The complexity of chromosomal abnormalities is typically inferred using various statistical and computational approaches, based on data from karyotyping, microarray-based copy number profiling, and whole-genome paired-end sequencing. A major limitation of these methods is their inability to accurately reconstruct the high levels of amplifications and complex patterns of chained fusions. Reconstruction of a rearranged genome (i.e., to “walk” a derivative chromosome) primarily requires the integration of predicted breakpoints, rearrangement signatures (orientation of sequence read alignment), and copy number profile. However, in more realistic scenarios in which derivative chromosomes are formed from multiple processes, rearrangement signatures become confounded and algorithmic assumptions breakdown, making it challenging to accurately reconstruct chromosomal rearrangements (Zhang et al. 2013). Recent advances in long-read and linked-read sequencing (Clarke et al. 2009; Roberts et al. 2013) along with accompanying bioinformatics developments (Liu et al. 2017; Spies et al. 2017) are showing promising utility in this area (Bell et al. 2017; Cretu Stancu et al. 2017; Greer et al. 2017). However, to obtain sufficient coverage for multiallelic rearrangements remains cost-prohibitive with long-read sequencing (Shi et al. 2016), and immature bioinformatics tools limit link-read sequencing utility for now (Marks et al. 2017).

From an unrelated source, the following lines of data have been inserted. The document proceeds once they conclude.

-- ==== Sys2Proof/Machine/Scalar.lean ====
section
/-!
DEFINITION. The scalar family (09 R183).
-/

namespace Sys2Proof.Machine

open Sys2Proof

/-- A scalar form y = f(a, b), with the condition y ≠ 0 (09 R183). -/
def scalarForm (b1 : Bool) (f : CSet → Word → Word → Word) (r : Rule) (s : State) : Host.Outcome State Fault Refusal :=
  s.fireC r .scalar b1 (fun s n cs =>
    let y := f cs (cs.scal r.srcA) (cs.scal r.srcB)
    s.putScalar n cs r y (y != 0))

/-- A truth value as 1 or 0. -/
def truth (b : Bool) : Word := if b then 1 else 0

/-- Number of 1 bits. -/
def popCount (a : Word) : Word := (List.range 64).foldl (fun n i => if bitB a i then n + 1 else n) 0

/-- Smaller and larger, signed. -/
def sMin (a b : Word) : Word := if b.slt a then b else a
def sMax (a b : Word) : Word := if a.slt b then b else a

def execRuleAdd (r : Rule) (s : State) := scalarForm false (fun _ a b => a + b) r s
def execRuleSub (r : Rule) (s : State) := scalarForm false (fun _ a b => a - b) r s
def execRuleMul (r : Rule) (s : State) := scalarForm false (fun _ a b => a * b) r s
def execRuleAnd (r : Rule) (s : State) := scalarForm false (fun _ a b => a &&& b) r s
def execRuleOr (r : Rule) (s : State) := scalarForm false (fun _ a b => a ||| b) r s
def execRuleXor (r : Rule) (s : State) := scalarForm false (fun _ a b => a ^^^ b) r s
def execShl (r : Rule) (s : State) := scalarForm false (fun _ a b => a <<< bitsN b 0 6) r s
def execShr (r : Rule) (s : State) := scalarForm false (fun _ a b => a >>> bitsN b 0 6) r s
def execSar (r : Rule) (s : State) := scalarForm false (fun _ a b => a.sshiftRight (bitsN b 0 6)) r s
def execRuleMin (r : Rule) (s : State) := scalarForm false (fun _ a b => sMin a b) r s
def execRuleMax (r : Rule) (s : State) := scalarForm false (fun _ a b => sMax a b) r s
def execCeq (r : Rule) (s : State) := scalarForm false (fun _ a b => truth (a == b)) r s
def execClt (r : Rule) (s : State) := scalarForm false (fun _ a b => truth (a.slt b)) r s
def execCltu (r : Rule) (s : State) := scalarForm false (fun _ a b => truth (a.ult b)) r s
/-- SEL reads b1, whose null entry nullifies (09 R183). -/
def execSel (r : Rule) (s : State) :=
  scalarForm true (fun cs a b => if ((cs.back 0).val.bits.setWidth 64 : Word) ≠ 0 then a else b) r s
def execMov (r : Rule) (s : State) := scalarForm false (fun _ a _ => a) r s
def execPopc (r : Rule) (s : State) := scalarForm false (fun _ a _ => popCount a) r s

end Sys2Proof.Machine
end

In this study, we demonstrate the utility of a nonsequencing approach, namely, optical genome mapping, in capturing chained fusions. We validate the feasibility of using the Irys optical mapping system from Bionano Genomics to capture extensive CGRs in a previously reported well-differentiated liposarcoma cell line T778, commonly known as 778, derived from an elderly woman with retroperitoneal relapse (Pedeutour et al. 1999). Multicolor fluorescence in situ hybridization showed substantial translocations in this cell line, and short-read sequencing of two flow-isolated neochromosome (derivative chromosome) isoforms further confirmed extensive rearrangements with a predominance of intra-chromosomal translocations (Garsed et al. 2014). We integrate whole-genome mapping with short-read sequencing to further refine the reconstruction of complex genomic rearrangements.
Results
Whole-genome optical mapping and structural variant detection
The Bionano platform is a next-generation optical mapping system for generating physical maps (genome maps) of kilobases to megabases in length (Fig. 1). This is achieved by fluorescently tagging and imaging endonuclease motif sites of single molecules in a massively parallel fashion (Hastie et al. 2013). Imaged molecules are digitized and de novo assembled into consensus genome maps, each representing the fingerprint of a large fragment of the sample genome. By comparing sample consensus genome maps against a reference genome, large SVs can be readily identified and visualized. The resolution of this technology is dependent on the frequency of the endonuclease motif in the sample genome. For a human genome, this is between 8 and 11 motifs (labels) per 100 kb using the enzyme Nt.BspQI (GCTCTTCN↓). To ensure a high level of specificity when merging and aligning molecules, de novo assembly is typically performed on a filtered set of molecules longer than 150 kb in length. Note that, unlike high-throughput sequencing, this method does not require DNA fragmentation, insert size selection, or amplification, because it is conversely reliant on intact high molecular weight DNA extraction. Although this technology has been available for several years, there had been a prevailing difficulty to accurately predict translocations and inversions. However, a recent breakthrough in bioinformatics development has made possible not only the accurate detection of inversions and translocations, but also the phasing of all detected SVs (Hastie et al. 2017).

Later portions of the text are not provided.